Copy exactly, please, the lines of the data from its start through the line containing "obtain ⟨bits⟩ := r".

TASK INPUTS:
BEGIN

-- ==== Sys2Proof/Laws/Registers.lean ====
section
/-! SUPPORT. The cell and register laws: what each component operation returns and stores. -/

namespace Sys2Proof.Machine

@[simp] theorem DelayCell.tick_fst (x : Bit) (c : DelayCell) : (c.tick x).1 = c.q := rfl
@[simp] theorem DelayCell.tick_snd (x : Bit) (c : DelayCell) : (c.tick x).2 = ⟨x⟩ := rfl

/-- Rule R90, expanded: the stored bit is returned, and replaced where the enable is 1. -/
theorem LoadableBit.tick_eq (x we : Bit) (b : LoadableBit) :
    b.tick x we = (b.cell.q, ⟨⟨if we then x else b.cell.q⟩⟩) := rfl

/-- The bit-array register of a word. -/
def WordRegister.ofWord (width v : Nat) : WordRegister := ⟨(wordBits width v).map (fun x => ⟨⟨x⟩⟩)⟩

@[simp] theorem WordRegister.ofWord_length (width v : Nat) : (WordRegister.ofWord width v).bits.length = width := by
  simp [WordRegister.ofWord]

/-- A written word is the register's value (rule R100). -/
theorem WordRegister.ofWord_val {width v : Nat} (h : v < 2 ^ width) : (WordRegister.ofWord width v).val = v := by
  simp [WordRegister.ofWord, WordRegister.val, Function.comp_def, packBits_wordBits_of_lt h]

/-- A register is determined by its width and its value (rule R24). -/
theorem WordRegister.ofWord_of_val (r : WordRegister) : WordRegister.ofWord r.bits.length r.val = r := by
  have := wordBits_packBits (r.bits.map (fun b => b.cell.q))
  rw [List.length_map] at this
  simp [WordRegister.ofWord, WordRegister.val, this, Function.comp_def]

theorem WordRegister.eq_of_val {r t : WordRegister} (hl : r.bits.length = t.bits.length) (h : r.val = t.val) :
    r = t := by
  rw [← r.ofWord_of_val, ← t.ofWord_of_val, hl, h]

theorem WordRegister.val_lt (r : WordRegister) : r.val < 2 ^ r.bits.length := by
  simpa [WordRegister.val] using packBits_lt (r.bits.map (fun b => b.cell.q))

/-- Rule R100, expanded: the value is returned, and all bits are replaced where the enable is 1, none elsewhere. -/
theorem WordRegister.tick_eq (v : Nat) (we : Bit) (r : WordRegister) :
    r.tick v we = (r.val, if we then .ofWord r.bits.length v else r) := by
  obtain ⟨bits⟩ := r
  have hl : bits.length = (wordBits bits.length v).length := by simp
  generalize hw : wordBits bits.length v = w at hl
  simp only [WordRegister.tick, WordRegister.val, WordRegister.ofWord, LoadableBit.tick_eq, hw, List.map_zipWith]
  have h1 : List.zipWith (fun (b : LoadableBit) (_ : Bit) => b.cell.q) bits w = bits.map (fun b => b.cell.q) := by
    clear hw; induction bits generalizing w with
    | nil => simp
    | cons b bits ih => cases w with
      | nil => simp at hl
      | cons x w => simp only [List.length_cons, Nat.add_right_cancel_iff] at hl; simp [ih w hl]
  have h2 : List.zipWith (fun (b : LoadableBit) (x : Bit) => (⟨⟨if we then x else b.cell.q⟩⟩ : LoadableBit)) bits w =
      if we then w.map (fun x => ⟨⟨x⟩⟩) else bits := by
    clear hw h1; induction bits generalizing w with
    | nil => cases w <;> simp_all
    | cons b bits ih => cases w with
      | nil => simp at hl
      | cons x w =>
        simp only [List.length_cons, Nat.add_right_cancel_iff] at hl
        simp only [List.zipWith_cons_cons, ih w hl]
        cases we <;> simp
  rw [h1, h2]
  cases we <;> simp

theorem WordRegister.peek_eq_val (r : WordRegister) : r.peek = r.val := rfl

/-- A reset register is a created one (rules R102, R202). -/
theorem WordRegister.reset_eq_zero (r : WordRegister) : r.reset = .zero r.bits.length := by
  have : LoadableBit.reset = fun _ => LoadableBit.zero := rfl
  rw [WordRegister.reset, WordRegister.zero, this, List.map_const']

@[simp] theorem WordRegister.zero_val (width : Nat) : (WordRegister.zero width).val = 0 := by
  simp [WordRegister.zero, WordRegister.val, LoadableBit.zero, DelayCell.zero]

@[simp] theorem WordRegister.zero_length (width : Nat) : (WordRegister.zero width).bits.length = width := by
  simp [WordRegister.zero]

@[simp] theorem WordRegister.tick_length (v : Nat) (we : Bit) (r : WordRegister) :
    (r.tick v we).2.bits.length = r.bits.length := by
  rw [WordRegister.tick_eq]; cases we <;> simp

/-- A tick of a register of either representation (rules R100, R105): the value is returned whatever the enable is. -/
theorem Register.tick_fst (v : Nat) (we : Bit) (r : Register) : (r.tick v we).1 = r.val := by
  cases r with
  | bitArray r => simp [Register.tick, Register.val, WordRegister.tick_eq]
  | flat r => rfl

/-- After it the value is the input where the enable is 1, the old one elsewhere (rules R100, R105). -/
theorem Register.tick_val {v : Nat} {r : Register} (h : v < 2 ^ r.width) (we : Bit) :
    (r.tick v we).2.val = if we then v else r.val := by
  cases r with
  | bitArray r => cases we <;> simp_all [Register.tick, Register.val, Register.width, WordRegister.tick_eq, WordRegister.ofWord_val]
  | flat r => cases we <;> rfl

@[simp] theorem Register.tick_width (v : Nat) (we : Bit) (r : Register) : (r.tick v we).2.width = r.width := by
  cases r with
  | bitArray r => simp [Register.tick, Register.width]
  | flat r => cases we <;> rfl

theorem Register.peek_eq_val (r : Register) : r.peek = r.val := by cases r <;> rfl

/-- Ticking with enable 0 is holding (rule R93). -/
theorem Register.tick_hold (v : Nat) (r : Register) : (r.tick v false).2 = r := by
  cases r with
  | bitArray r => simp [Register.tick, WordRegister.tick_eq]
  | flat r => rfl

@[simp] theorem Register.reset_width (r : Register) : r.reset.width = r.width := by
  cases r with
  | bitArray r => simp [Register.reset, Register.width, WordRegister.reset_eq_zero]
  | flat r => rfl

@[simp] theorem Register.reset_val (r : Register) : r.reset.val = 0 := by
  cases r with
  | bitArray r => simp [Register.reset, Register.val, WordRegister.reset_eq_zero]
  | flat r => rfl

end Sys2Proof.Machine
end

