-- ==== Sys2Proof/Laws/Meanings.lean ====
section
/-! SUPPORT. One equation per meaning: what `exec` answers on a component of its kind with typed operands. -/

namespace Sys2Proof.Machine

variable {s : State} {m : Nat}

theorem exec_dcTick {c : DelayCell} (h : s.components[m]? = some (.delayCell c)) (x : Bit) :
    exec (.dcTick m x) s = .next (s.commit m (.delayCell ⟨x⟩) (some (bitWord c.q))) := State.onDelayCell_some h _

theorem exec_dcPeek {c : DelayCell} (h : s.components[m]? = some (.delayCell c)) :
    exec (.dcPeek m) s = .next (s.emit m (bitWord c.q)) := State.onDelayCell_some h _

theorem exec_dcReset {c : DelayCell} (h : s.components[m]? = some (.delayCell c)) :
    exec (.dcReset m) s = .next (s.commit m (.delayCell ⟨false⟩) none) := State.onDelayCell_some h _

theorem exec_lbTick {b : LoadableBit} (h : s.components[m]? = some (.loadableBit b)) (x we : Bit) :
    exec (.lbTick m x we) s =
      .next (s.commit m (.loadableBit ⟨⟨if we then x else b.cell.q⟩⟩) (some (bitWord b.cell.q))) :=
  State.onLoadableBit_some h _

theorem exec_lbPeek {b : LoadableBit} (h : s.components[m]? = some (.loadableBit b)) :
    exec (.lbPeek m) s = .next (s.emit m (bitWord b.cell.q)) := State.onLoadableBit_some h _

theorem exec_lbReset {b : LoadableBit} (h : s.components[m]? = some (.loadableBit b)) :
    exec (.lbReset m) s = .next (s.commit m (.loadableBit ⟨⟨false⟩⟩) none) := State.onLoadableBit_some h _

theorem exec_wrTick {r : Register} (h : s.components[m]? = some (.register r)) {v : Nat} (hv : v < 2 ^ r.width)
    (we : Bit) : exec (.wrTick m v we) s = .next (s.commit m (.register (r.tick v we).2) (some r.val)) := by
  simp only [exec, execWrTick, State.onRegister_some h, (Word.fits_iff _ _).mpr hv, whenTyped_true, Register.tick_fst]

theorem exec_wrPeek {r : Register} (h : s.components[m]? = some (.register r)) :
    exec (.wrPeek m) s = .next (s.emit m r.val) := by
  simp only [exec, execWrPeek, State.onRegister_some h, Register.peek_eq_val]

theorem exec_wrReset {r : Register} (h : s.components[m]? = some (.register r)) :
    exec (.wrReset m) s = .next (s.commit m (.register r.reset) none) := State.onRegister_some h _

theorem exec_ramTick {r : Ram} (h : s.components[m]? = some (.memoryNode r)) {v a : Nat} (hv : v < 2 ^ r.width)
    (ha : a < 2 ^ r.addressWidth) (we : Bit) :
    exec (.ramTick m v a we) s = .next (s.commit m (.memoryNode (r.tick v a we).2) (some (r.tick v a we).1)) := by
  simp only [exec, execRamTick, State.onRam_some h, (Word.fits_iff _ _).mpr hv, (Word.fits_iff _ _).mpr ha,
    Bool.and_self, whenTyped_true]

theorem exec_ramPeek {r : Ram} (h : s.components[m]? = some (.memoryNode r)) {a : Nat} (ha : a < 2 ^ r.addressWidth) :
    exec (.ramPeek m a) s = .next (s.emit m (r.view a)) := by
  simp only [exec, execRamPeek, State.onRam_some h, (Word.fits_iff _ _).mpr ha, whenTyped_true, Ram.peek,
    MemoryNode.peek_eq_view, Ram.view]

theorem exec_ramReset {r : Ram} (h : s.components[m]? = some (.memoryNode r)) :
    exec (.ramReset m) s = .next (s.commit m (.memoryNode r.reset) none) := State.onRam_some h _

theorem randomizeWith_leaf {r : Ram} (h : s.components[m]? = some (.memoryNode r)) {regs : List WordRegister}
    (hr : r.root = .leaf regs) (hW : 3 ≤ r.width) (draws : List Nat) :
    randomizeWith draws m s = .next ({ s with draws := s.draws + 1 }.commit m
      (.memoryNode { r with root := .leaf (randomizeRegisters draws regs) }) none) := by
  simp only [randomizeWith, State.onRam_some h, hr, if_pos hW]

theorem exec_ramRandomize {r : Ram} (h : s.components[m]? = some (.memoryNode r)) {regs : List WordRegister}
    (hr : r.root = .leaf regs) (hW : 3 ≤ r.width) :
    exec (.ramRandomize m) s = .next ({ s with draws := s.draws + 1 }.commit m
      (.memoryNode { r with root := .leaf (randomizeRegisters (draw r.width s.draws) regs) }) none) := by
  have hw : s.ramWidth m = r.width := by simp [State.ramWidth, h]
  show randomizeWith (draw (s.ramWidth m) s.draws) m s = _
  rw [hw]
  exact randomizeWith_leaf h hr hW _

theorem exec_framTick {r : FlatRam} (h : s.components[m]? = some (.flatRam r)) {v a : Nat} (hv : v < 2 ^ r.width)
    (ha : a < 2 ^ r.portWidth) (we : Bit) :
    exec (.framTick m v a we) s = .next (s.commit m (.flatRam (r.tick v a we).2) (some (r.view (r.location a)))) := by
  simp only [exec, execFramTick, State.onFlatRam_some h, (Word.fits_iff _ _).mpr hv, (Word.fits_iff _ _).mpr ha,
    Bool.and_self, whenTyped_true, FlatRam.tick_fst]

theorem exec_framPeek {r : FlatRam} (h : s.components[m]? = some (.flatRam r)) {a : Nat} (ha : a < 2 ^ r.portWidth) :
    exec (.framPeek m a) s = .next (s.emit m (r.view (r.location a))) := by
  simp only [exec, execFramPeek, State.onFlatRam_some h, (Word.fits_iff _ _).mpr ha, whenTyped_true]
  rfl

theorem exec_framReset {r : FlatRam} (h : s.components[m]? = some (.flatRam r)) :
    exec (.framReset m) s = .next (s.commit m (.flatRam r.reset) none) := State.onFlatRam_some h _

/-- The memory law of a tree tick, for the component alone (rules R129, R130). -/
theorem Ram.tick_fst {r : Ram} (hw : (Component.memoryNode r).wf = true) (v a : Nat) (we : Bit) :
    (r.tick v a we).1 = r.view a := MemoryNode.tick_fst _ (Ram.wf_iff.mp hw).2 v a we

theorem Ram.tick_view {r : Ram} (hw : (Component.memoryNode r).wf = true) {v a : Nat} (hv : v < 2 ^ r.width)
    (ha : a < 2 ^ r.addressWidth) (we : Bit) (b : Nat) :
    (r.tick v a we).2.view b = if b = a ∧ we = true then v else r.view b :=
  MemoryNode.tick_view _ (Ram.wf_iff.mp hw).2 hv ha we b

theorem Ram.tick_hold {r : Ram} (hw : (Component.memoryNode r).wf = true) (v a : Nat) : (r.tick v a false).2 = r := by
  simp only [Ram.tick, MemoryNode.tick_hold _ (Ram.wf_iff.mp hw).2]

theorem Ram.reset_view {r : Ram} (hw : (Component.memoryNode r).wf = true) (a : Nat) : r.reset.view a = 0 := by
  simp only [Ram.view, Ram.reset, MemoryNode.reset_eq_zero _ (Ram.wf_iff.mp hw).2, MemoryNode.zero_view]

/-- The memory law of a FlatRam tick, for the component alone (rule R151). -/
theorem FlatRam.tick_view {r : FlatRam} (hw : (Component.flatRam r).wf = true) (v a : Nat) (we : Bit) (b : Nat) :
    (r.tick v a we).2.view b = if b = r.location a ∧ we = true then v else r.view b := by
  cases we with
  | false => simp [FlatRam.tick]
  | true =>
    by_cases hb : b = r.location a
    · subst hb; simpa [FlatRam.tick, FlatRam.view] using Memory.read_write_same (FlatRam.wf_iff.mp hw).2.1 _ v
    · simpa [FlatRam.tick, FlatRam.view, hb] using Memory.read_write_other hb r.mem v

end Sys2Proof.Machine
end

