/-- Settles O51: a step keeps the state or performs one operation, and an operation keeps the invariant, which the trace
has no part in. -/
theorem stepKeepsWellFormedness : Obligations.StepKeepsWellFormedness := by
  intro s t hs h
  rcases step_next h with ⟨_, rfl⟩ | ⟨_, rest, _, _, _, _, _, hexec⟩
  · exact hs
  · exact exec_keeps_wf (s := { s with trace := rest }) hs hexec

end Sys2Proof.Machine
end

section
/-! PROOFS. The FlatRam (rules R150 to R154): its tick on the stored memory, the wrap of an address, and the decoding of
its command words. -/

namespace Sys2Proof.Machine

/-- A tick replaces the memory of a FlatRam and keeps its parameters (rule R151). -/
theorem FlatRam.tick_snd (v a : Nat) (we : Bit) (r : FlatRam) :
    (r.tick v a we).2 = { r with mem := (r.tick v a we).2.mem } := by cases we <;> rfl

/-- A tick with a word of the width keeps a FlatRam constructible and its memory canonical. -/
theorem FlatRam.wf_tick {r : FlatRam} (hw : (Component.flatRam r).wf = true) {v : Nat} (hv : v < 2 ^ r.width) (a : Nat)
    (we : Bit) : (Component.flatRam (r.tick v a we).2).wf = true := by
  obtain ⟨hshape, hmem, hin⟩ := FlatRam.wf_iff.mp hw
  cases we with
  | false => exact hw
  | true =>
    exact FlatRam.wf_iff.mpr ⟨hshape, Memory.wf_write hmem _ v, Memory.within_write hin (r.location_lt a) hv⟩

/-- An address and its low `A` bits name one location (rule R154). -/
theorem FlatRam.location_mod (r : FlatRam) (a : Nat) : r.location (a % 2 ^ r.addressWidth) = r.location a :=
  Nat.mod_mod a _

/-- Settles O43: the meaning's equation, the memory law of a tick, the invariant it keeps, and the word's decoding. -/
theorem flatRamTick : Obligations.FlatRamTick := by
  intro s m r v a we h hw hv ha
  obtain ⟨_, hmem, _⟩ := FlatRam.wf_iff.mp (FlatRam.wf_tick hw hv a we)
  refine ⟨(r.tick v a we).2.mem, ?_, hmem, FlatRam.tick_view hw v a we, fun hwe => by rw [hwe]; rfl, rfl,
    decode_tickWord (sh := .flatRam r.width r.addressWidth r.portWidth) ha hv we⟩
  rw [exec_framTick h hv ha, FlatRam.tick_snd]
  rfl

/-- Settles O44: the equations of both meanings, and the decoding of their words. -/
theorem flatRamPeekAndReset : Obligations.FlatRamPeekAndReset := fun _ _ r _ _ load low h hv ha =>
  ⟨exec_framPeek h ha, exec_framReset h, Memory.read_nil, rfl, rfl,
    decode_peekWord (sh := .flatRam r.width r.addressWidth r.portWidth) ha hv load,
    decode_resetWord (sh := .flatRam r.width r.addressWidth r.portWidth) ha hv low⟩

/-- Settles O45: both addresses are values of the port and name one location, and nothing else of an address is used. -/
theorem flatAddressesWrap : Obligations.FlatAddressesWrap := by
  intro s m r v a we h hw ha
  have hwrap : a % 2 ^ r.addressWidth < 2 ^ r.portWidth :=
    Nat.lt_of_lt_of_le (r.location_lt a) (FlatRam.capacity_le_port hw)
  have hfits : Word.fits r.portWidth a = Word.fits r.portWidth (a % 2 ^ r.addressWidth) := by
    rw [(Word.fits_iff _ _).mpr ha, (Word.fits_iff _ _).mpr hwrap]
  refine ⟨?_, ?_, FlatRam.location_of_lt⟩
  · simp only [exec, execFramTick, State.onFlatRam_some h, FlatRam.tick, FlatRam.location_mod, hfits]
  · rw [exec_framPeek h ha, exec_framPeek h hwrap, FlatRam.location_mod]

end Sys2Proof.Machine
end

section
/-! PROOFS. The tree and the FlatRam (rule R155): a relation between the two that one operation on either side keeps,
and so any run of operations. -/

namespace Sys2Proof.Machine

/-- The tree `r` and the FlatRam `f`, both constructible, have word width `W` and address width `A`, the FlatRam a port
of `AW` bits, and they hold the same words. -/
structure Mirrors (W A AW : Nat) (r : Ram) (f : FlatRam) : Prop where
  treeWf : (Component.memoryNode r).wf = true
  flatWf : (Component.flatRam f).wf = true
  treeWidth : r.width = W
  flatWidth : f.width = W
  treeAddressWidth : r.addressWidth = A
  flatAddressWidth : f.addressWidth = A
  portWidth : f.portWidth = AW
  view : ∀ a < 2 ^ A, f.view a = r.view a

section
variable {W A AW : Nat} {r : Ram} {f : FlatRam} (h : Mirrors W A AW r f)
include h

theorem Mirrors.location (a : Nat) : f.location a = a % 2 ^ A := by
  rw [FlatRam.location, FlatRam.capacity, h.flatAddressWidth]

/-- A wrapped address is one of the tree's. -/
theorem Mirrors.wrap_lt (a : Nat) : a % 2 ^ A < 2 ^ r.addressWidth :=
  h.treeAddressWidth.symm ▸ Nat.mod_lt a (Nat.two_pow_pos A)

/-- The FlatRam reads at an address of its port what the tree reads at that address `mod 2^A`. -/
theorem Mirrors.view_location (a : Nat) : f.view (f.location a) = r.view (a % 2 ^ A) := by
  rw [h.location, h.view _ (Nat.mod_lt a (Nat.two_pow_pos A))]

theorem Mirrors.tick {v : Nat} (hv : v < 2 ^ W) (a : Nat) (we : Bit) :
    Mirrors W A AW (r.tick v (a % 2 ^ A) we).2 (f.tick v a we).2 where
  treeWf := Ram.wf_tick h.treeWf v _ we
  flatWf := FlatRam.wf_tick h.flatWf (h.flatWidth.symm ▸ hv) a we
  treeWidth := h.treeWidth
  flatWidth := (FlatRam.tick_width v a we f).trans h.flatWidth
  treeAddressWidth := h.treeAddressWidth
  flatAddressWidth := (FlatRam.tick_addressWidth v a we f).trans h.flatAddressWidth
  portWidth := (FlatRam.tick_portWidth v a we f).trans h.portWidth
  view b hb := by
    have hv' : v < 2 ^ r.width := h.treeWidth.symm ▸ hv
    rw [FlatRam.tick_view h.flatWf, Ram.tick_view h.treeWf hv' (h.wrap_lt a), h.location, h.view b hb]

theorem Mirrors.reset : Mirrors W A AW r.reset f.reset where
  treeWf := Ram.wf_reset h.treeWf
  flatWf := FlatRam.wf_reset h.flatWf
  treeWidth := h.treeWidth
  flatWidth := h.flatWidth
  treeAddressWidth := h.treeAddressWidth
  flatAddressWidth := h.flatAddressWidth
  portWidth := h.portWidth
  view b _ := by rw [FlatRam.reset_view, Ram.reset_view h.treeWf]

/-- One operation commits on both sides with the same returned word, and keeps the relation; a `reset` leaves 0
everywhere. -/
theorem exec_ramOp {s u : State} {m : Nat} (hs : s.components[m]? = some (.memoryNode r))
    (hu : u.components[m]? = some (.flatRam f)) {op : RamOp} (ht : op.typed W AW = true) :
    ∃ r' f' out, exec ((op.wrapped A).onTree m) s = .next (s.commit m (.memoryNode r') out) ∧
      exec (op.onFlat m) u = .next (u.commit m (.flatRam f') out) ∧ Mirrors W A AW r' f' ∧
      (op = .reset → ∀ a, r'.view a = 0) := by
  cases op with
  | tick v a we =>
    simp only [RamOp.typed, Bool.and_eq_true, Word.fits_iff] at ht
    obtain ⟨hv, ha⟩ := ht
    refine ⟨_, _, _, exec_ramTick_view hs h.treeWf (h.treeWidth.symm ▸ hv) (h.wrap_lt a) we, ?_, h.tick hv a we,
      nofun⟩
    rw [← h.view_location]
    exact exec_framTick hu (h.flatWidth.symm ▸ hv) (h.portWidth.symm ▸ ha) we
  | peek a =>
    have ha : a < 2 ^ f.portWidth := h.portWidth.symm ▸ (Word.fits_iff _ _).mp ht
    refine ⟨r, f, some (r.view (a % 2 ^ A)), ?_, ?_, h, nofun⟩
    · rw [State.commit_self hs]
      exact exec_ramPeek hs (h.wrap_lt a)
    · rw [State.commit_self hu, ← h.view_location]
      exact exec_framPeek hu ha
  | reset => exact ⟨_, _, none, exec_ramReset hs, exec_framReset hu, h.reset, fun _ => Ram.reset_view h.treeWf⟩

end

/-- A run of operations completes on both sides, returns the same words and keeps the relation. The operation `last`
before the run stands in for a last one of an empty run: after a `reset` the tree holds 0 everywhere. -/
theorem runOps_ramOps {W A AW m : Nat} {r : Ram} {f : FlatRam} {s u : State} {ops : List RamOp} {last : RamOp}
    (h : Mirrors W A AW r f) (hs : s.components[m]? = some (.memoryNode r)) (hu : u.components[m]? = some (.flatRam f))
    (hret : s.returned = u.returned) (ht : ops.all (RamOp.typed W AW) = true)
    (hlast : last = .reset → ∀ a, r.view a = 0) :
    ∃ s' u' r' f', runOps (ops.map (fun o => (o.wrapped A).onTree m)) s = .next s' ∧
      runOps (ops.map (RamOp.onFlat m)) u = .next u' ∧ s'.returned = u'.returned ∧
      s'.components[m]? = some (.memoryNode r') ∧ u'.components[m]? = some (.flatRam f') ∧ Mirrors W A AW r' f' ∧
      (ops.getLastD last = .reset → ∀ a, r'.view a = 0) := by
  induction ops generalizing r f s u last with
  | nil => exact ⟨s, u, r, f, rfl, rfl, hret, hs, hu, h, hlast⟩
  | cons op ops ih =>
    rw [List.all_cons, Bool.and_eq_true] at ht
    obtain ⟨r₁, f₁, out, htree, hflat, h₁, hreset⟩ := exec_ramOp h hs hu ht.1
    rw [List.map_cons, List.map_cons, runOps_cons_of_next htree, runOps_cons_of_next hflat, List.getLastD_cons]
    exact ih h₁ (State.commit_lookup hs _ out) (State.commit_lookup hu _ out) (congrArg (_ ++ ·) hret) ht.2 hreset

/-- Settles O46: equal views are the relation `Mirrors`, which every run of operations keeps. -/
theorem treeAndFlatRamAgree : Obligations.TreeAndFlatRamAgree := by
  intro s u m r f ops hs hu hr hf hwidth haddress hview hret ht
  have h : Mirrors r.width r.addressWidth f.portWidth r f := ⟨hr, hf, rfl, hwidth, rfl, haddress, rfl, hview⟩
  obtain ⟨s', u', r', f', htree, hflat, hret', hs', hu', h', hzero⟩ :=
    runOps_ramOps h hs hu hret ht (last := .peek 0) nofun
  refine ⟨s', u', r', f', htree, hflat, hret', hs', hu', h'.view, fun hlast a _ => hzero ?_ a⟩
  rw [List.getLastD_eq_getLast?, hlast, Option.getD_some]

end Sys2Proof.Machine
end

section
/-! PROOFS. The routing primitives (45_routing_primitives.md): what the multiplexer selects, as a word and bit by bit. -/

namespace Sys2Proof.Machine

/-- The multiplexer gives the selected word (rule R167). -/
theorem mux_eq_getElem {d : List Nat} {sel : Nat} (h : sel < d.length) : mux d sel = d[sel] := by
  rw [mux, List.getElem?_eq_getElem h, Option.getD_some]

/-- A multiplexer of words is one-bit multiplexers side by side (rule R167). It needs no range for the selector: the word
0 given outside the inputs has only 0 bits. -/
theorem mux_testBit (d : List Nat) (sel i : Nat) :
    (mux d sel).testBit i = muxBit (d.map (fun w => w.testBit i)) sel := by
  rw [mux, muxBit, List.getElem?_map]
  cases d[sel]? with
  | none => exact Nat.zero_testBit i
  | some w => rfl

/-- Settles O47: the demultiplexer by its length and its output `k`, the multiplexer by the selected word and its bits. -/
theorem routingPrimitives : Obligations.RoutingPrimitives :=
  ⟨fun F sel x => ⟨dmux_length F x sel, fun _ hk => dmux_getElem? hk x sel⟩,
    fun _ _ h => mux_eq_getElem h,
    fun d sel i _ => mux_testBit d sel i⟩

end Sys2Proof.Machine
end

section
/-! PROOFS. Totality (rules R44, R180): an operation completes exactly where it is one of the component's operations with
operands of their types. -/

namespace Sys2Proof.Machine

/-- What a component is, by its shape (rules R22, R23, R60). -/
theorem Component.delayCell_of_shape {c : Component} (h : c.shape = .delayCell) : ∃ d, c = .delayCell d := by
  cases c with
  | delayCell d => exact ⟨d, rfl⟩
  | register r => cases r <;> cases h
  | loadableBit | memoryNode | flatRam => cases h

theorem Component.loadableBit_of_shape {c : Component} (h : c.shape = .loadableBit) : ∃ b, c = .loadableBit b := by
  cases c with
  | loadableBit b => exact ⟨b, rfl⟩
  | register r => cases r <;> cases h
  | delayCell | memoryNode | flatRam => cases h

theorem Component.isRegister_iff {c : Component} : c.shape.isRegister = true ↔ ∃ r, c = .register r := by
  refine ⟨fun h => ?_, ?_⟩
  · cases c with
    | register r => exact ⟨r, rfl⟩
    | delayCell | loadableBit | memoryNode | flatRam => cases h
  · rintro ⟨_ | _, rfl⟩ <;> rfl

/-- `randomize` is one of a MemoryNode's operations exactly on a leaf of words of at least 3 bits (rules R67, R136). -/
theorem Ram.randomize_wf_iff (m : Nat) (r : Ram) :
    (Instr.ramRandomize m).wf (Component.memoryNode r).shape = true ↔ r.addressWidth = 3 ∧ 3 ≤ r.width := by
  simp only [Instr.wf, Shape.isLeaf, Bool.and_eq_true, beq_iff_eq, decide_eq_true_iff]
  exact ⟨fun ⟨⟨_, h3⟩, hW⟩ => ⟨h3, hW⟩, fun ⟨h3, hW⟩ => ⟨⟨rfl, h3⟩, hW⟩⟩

END

ANSWER TO THE PROBLEM:
-- ==== Sys2Proof/Laws/Registers.lean ====
section
/-! SUPPORT. The cell and register laws: what each component operation returns and stores. -/

namespace Sys2Proof.Machine

@[simp] theorem DelayCell.tick_fst (x : Bit) (c : DelayCell) : (c.tick x).1 = c.q := rfl
@[simp] theorem DelayCell.tick_snd (x : Bit) (c : DelayCell) : (c.tick x).2 = ⟨x⟩ := rfl

/-- Rule R90, expanded: the stored bit is returned, and replaced where the enable is 1. -/
theorem LoadableBit.tick_eq (x we : Bit) (b : LoadableBit) :
    b.tick x we = (b.cell.q, ⟨⟨if we then x else b.cell.q⟩⟩) := rfl

/-- The bit-array register of a word. -/
def WordRegister.ofWord (width v : Nat) : WordRegister := ⟨(wordBits width v).map (fun x => ⟨⟨x⟩⟩)⟩

@[simp] theorem WordRegister.ofWord_length (width v : Nat) : (WordRegister.ofWord width v).bits.length = width := by
  simp [WordRegister.ofWord]

/-- A written word is the register's value (rule R100). -/
theorem WordRegister.ofWord_val {width v : Nat} (h : v < 2 ^ width) : (WordRegister.ofWord width v).val = v := by
  simp [WordRegister.ofWord, WordRegister.val, Function.comp_def, packBits_wordBits_of_lt h]

/-- A register is determined by its width and its value (rule R24). -/
theorem WordRegister.ofWord_of_val (r : WordRegister) : WordRegister.ofWord r.bits.length r.val = r := by
  have := wordBits_packBits (r.bits.map (fun b => b.cell.q))
  rw [List.length_map] at this
  simp [WordRegister.ofWord, WordRegister.val, this, Function.comp_def]

theorem WordRegister.eq_of_val {r t : WordRegister} (hl : r.bits.length = t.bits.length) (h : r.val = t.val) :
    r = t := by
  rw [← r.ofWord_of_val, ← t.ofWord_of_val, hl, h]

theorem WordRegister.val_lt (r : WordRegister) : r.val < 2 ^ r.bits.length := by
  simpa [WordRegister.val] using packBits_lt (r.bits.map (fun b => b.cell.q))

/-- Rule R100, expanded: the value is returned, and all bits are replaced where the enable is 1, none elsewhere. -/
theorem WordRegister.tick_eq (v : Nat) (we : Bit) (r : WordRegister) :
    r.tick v we = (r.val, if we then .ofWord r.bits.length v else r) := by
  obtain ⟨bits⟩ := r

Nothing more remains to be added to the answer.